I'd try a six volt lantern battery. You can get one with a lantern for around four bucks at Walmart.

I like graphical solutions for i can visualize what i'm doing.

To determine Kt by torque measurement your rotor will be locked. So the gears won't matter, just they'll multiply torque.
That's why you want limited current so as to neither strain the gears nor distort field flux.
If you can get several pints to plot you'll see hopefully a pretty straight line.
At stall there's no counter-EMF . That means if you measure voltage across motor while it's stalled you can calculate its internal resistance by ohm's law.

Your Unloaded test is for determining Ke and you need to measure RPM.

If you run both tests with the gearhead attached you will get K's that include the gear ratio.
You can estimate gearhead.friction by measuring running current with and without gearbox attached, Δamps X Kt .

That same Δamps X internal resistance is how much more of the applied voltage would make more RPM were the motor unloaded.
So on your RPM versus volts plot, extend the line on out that many more volts. That's your endpoint for RPM vs Volts plot, slope is Ke.

Manufacturer doubtless has curves for this motor but without the gearhead. You can adjust speed and torque for the gear ratio.

Please Double-Check my thinking - i've been sorta fuzzy headed of late . See my recent blooper over in Mechanical Engineering Dwell Meter thread !

old jim

17. Apr 16, 2017

### jim hardy

That is what i would do.

See my suggestion for estimating gearhead friction in post immediately previous, apply that correction to your "No Load " RPM. measurement

Motors are fun because they're so logical. Imagine the excitement those 19th century guys must've shared, you can sense it in their writings.
This is a fascinating book. My copy is the 1901 edition.

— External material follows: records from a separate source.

-- ==== Sys2Proof/Machine/Memory.lean ====
section
/-! DEFINITION. The scratchpad and global-memory instructions: majors 0x13 to 0x18 (R195 to R200, R211 to R225), the forwarding
of `.ef` stores (R228, R231), the acknowledgement of `.ga` stores (R229), ack-lost (R222, R232), and retirement (R218). -/

namespace Sys2Proof.Machine

open Sys2Proof

/-! ### Operands -/

/-- Registers of a type and size code (R196). -/
def dataWords (ty size : Nat) : Nat := if size = 5 then 4 else wordsOfTy ty

/-- Data of a load or store; `.x4` takes four `v` registers. -/
def dataWant (ty size : Nat) : Option Want :=
  some { cls := if size = 5 then clsV else clsV + clsS, words := dataWords ty size }

/-- An address base: 32-bit, or a pair (R196, R211). -/
def baseWant (words : Nat) : Option Want := some { cls := clsV + clsS, words := words }

/-- An address offset. -/
def offWant : Option Want := some { cls := clsV + clsS + clsC }

/-- Size code [24:22]. -/
def sizeMod (f : ExtForm) : Nat := bits f.mods.toNat 0 3

/-- 32-bit address of a lane (R196). -/
def State.addr32 (s : State) (f : ExtForm) (i : Nat) : Nat := (s.opA f 2 i + s.opB f 2 i) % 2 ^ 32

/-- 64-bit address of a lane (R211). -/
def State.addr64 (s : State) (f : ExtForm) (i : Nat) : Nat := (s.opA f 4 i + sextTo 32 64 (s.opB f 5 i)) % 2 ^ 64

/-- Store data of a lane: one register, a pair or four. -/
def State.storeData (s : State) (f : ExtForm) (ty size i : Nat) : Nat :=
  if size = 5 then
    (rangeFrom 0 4).foldl (fun x k => x + s.me.read 5 (f.d.toNat + k) i * 2 ^ (32 * k)) 0
  else s.opD f ty i

/-- The operation of an access, with what its lanes hold at issue. -/
def State.accessOp (s : State) (major idx : Nat) (f : ExtForm) (act : Lanes) (addr : Nat → Nat) : Op :=
  let atomic := isAtomicOp major idx
  let ty := typeOf f (if atomic then 1 else 5)
  let ls := act.toList
  let red := major = 0x17 && idx = 3
  let load := !isStoreOp major idx && !red
  { grp := s.sched.cur.grp, core := s.myCore, major := major, idx := idx, f := some f, active := act
    dests := if load then rangeFrom f.d.toNat (if atomic then wordsOfTy ty else dataWords ty (sizeMod f)) else []
    addr := ls.map (fun i => (i, addr i))
    data := if atomic then ls.map (fun i => (i, if red then s.opD f ty i else s.opC f ty i))
      else if load then [] else ls.map (fun i => (i, s.storeData f ty (sizeMod f) i))
    cmp := if atomic && !red then ls.map (fun i => (i, s.opD f ty i)) else [] }

/-! ### Scratchpad (R195 to R200) -/

/-- Cause of one lane's scratchpad access (R195): misaligned before the bound; 0 for none. -/
def levelCause (l : Launch) (major addr size : Nat) : Nat :=
  if addr % size ≠ 0 then Cause.misaligned
  else
    let out := match major with
      | 0x13 => decide (l.scratch * 256 < addr + size)
      | 0x14 => decide (l.lanepriv * 16 < addr + size)
      | 0x15 => bits addr 24 8 != 0 || decide (l.w * l.h ≤ bits addr 20 4) || decide (l.scratch * 256 < addr % 2 ^ 20 + size)
      | _ => decide (l.diescratch * 2 ^ 20 < addr + size)
    if out then Cause.scratchBound else 0

/-- Fields of a scratchpad access. -/
def levelUse (major idx : Nat) (f : ExtForm) : Use :=
  if isAtomicOp major idx then
    let n := wordsOfTy (typeOf f 1)
    { d := some { cls := clsV + clsS, words := n }, a := baseWant 1, b := offWant, c := some { cls := clsV + clsS + clsC, words := n }
      dRead := bits f.mods.toNat 2 4 = 7 }
  else
    { d := dataWant (typeOf f 5) (sizeMod f), a := baseWant 1, b := offWant, dRead := isStoreOp major idx
      c := if major = 0x15 && idx = 2 then some { cls := clsV + clsS + clsC } else none }

/-- A scratchpad access passes its checks and issues as `go` says. -/
def levelAccess (major idx : Nat) (f : ExtForm) (s : State) (go : State → Op → State) : Out :=
  let size := accessSize major idx f
  s.access f (levelUse major idx f)
    (fun act s =>
      let cput := major = 0x15 && idx = 2 && decide (32 ≤ s.opC f 5 (low act))
      laneCauses act (fun i => if cput then Cause.illegalOperand else levelCause s.myLaunch major (s.addr32 f i) size))
    (fun act s => go s (s.accessOp major idx f act (s.addr32 f)))

/-- A load or an atomic: a flag operation. -/
def levelFlag (kind : OpKind) (major idx : Nat) (f : ExtForm) (s : State) : Out :=
  levelAccess major idx f s (fun s o => s.issueFlag f { o with kind := kind })

/-- `sts` and `stl`: performed at issue, after the group's earlier accesses to the location (R200). -/
def levelStore (major : Nat) (f : ExtForm) (s : State) : Out :=
  levelAccess major 1 f s (fun s o =>
    let id := s.sched.nextId
    ((performLevelAll (s.newOp { o with kind := .posted }) id).dropOp id).advance)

https://archive.org/details/dynamoelectricma00thomrich
And No, it wasn't my textbook in school . I'm not THAT old !

old jim

18. Apr 16, 2017

### bbq_build

Thanks old Jim. I read several books mentioning that Kt = Ke. Isn't it true all the time? I thought by measuring the torque and the current, I can then get the Kt by dividing the measured torque by current. Then, since Back EMF constant = Torque constant, by measuring the angular speed of the motor (with the gearhead on), I could get the Back EMF voltage by multiplying Kt by the angular speed. Am I right that this paragraph is true only if the motor is under load but it is still turning.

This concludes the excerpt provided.